I love wobbled, pressed, spread, huge, pear shaped, ravenous, ripped, popped, tight, and squeezed.


----------



## Ernest Nagel (Apr 11, 2009)

Kind of an odd one but I like the Yiddish word 'pulkes' (di polkeh) for thighs. Bulky pulkes really rev my engine.  This word reportedly can be traced back to one of the original tribes of Israel, the Selluleits.


----------



## The Id (Apr 16, 2009)

chicken legs said:


> I love wobbled, pressed, spread, huge, pear shaped, ravenous, ripped, popped, tight, and squeezed.



Wobbled and ripped are classics for sure! I usually search for wobbled when I want to find a really killer story. I find a certain caliber of writers use wobble and its derivatives.



Ernest Nagel said:


> Kind of an odd one but I like the Yiddish word 'pulkes' (di polkeh) for thighs. Bulky pulkes really rev my engine.  This word reportedly can be traced back to one of the original tribes of Israel, the Selluleits.



Now that's one I've never heard! Thanks for educating me!


----------



## Kenster102.5 (Apr 16, 2009)

chicken legs said:


> I love wobbled, pressed, spread, huge, pear shaped, ravenous, ripped, popped, tight, and squeezed.



All those words is what I love to read, pear shape and ripped especially.


----------



## D square (May 22, 2009)

You make a good point, but if your going to do the subject any justice, we must be more creative.
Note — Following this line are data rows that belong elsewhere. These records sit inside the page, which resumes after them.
-- ==== Sys2Proof/Safety.lean ====
section
/-!
DEFINITION. What the statements speak of: what two states share, where a program's flow goes straight on, and what a safe
step is.
-/

namespace Sys2Proof.Machine

/-- A step is safe when it answers a next state: the model neither faults nor refuses. -/
def SafeStep (s : State) : Prop := ∃ t, step s = .next t

/-- Every byte of memory reads as before. -/
def KeptBytes (s t : State) : Prop := ∀ a, t.byte a = s.byte a

/-- Every byte of memory outside the listed locations reads as before. -/
def KeptBytesBut (ls : List Nat) (s t : State) : Prop := ∀ a, a ∉ ls → t.byte a = s.byte a

/-- Every scalar register of the level but those listed reads as before, the level is the same, and so are the banks that
belong to other levels (17_system.md R437, 12_engines.md R327). -/
structure KeptRegs (ds : List (BitVec 5)) (s t : State) : Prop where
  level : t.level = s.level
  regs : ∀ r, r ∉ ds → t.rd r = s.rd r
  kernel : s.level ≠ .kernel → t.kbank = s.kbank
  firmware : s.level ≠ .firmware → t.fbank = s.fbank
  shadow : s.level ≠ .program ∨ s.inHandler = false → t.shadow = s.shadow

/-- Every CSR but those listed reads as before (17_system.md R458). -/
def KeptCsrs (cs : List Nat) (s t : State) : Prop := ∀ c, c ∉ cs → csrRead t c = csrRead s c

/-- Trap, interrupt, control-block, queue, Barchan and hub state is as before. -/
structure KeptSystem (s t : State) : Prop where
  mode : t.mode = s.mode
  ctl : t.ctl = s.ctl
  kv : t.kv = s.kv
  hub : t.hub = s.hub

/-- Vector registers, word registers, tiles, banks, slots and the control registers of the lanes are as before; so are the
masks but m7, which the back edge of a vector loop rewrites (04_control.md R102). -/
structure KeptLanes (s t : State) : Prop where
  rest : { t.lanes with mask := s.lanes.mask } = s.lanes
  masks : ∀ k, k < 7 * 262144 → mapGet t.lanes.mask k = mapGet s.lanes.mask k

/-- The activation, its commands and the scheduler are as before, but for the present bits of the masks: the back edge of a
vector loop rewrites m7 (04_control.md R102, 17_system.md R454). -/
structure KeptSched (s t : State) : Prop where
  rest : { t.sched with act := s.sched.act } = s.sched
  act : t.sched.act.map (fun x => { x with masksPresent := 0 }) = s.sched.act.map (fun x => { x with masksPresent := 0 })

/-- The next word in program order is at the next address: no repeat frame and no strip threads drive the sequencer at
this level, and the instruction is not the last of the innermost hardware loop. -/
def State.straight (s : State) : Prop := s.inFrame = false ∧ s.inStrip = false ∧ s.atLoopEnd = false

/-- What is pending before a step: nothing that a step would do before it executes the next instruction (17_system.md
R439, log 6). -/
structure Quiet (s : State) : Prop where
  powered : s.hub.powered = true
  causes : asyncCause s = none
  events : s.agenda = []
  waits : waitOver { s with commit := none } = none
  turn : agentsTurn s = false
  runs : s.executes = true

/-- The instruction is one of 03_scalar.md R67 to R76 with the destination field d. -/
inductive ScalarInto : Instr → BitVec 5 → Prop
  | add (d a b : BitVec 5) : ScalarInto (.add d a b) d
  | sub (d a b : BitVec 5) : ScalarInto (.sub d a b) d
  | and (d a b : BitVec 5) : ScalarInto (.and d a b) d
  | or (d a b : BitVec 5) : ScalarInto (.or d a b) d
  | xor (d a b : BitVec 5) : ScalarInto (.xor d a b) d
  | andn (d a b : BitVec 5) : ScalarInto (.andn d a b) d
  | shl (d a b : BitVec 5) : ScalarInto (.shl d a b) d
  | shrl (d a b : BitVec 5) : ScalarInto (.shrl d a b) d
  | shra (d a b : BitVec 5) : ScalarInto (.shra d a b) d
  | cmplt (d a b : BitVec 5) : ScalarInto (.cmplt d a b) d
  | cmpltu (d a b : BitVec 5) : ScalarInto (.cmpltu d a b) d
  | min (d a b : BitVec 5) : ScalarInto (.min d a b) d
  | max (d a b : BitVec 5) : ScalarInto (.max d a b) d
  | minu (d a b : BitVec 5) : ScalarInto (.minu d a b) d
  | maxu (d a b : BitVec 5) : ScalarInto (.maxu d a b) d
  | cmpeq (d a b : BitVec 5) : ScalarInto (.cmpeq d a b) d
  | addi (d a : BitVec 5) (k : BitVec 13) : ScalarInto (.addi d a k) d
  | cmplti (d a : BitVec 5) (k : BitVec 13) : ScalarInto (.cmplti d a k) d
  | cmpltiu (d a : BitVec 5) (k : BitVec 13) : ScalarInto (.cmpltiu d a k) d
  | andi (d a : BitVec 5) (k : BitVec 13) : ScalarInto (.andi d a k) d
  | ori (d a : BitVec 5) (k : BitVec 13) : ScalarInto (.ori d a k) d
  | xori (d a : BitVec 5) (k : BitVec 13) : ScalarInto (.xori d a k) d
  | cmpeqi (d a : BitVec 5) (k : BitVec 13) : ScalarInto (.cmpeqi d a k) d
  | shli (d a : BitVec 5) (n : BitVec 6) : ScalarInto (.shli d a n) d
  | shrli (d a : BitVec 5) (n : BitVec 6) : ScalarInto (.shrli d a n) d
  | shrai (d a : BitVec 5) (n : BitVec 6) : ScalarInto (.shrai d a n) d
  | mul (d a b : BitVec 5) : ScalarInto (.mul d a b) d
  | mulhSs (d a b : BitVec 5) : ScalarInto (.mulhSs d a b) d
  | mulhUu (d a b : BitVec 5) : ScalarInto (.mulhUu d a b) d
  | mulhSu (d a b : BitVec 5) : ScalarInto (.mulhSu d a b) d
  | divs (d a b : BitVec 5) : ScalarInto (.divs d a b) d
  | divu (d a b : BitVec 5) : ScalarInto (.divu d a b) d
  | mods (d a b : BitVec 5) : ScalarInto (.mods d a b) d
  | modu (d a b : BitVec 5) : ScalarInto (.modu d a b) d
  | clz (d a : BitVec 5) : ScalarInto (.clz d a) d
  | ctz (d a : BitVec 5) : ScalarInto (.ctz d a) d
  | cpop (d a : BitVec 5) : ScalarInto (.cpop d a) d
  | brev (d a : BitVec 5) : ScalarInto (.brev d a) d
  | bfx (d a b : BitVec 5) : ScalarInto (.bfx d a b) d
  | bfxu (d a b : BitVec 5) : ScalarInto (.bfxu d a b) d
  | bfi (d a b : BitVec 5) : ScalarInto (.bfi d a b) d
  | lhi (d : BitVec 5) (k : BitVec 21) : ScalarInto (.lhi d k) d
  | pcrel (d : BitVec 5) (k : BitVec 21) : ScalarInto (.pcrel d k) d
  | ihz (d : BitVec 5) (h : BitVec 2) (k : BitVec 16) : ScalarInto (.ihz d h k) d
  | ihk (d : BitVec 5) (h : BitVec 2) (k : BitVec 16) : ScalarInto (.ihk d h k) d
  | ihs (d : BitVec 5) (h : BitVec 2) (k : BitVec 16) : ScalarInto (.ihs d h k) d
I say this because personally I find word some time lacking the descriptive impact I need to capture the feelings the bountiful beauties engender in me. Of course it never stops me from trying. 

examples: copious, pliable, abundant, and my personal favorite "voluptuous"

What else can be said?:bow:


----------



## steve-aka (May 23, 2009)

I really like the word 'flab' or 'flabby'. I don't know why exactly there's just something hot and kinda kinky about it. 

I also like the word 'pendulous', it too has a provocative sexual connotation I find appealing.

"Her flabby belly hung down like a pendulous testament to the many calories she's consumed over the years to create such a beautiful monument to her gluttony."

I also like the word 'slap', especially when pendulously hanging flab slaps into itself due to a particularly zealous bout of gormandizing.

Yeah, I'm a reprobate. What of it!?!


----------



## The Id (May 29, 2009)

D square said:


> copious, pliable, abundant, and my personal favorite "voluptuous"
> 
> What else can be said?:bow:



Voluptuous is an amazingly sensual word. Pliable...that's one I haven't thought of much!

Now, as for the ability of words to capture things, they are, essentially words and limited by what they are. But I embrace them and try to work with them as best I can. 



steve-aka said:


> I really like the word 'flab' or 'flabby'. I don't know why exactly there's just something hot and kinda kinky about it.
> 
> I also like the word 'pendulous', it too has a provocative sexual connotation I find appealing.
> 
> I also like the word 'slap', especially when pendulously hanging flab slaps into itself due to a particularly zealous bout of gormandizing.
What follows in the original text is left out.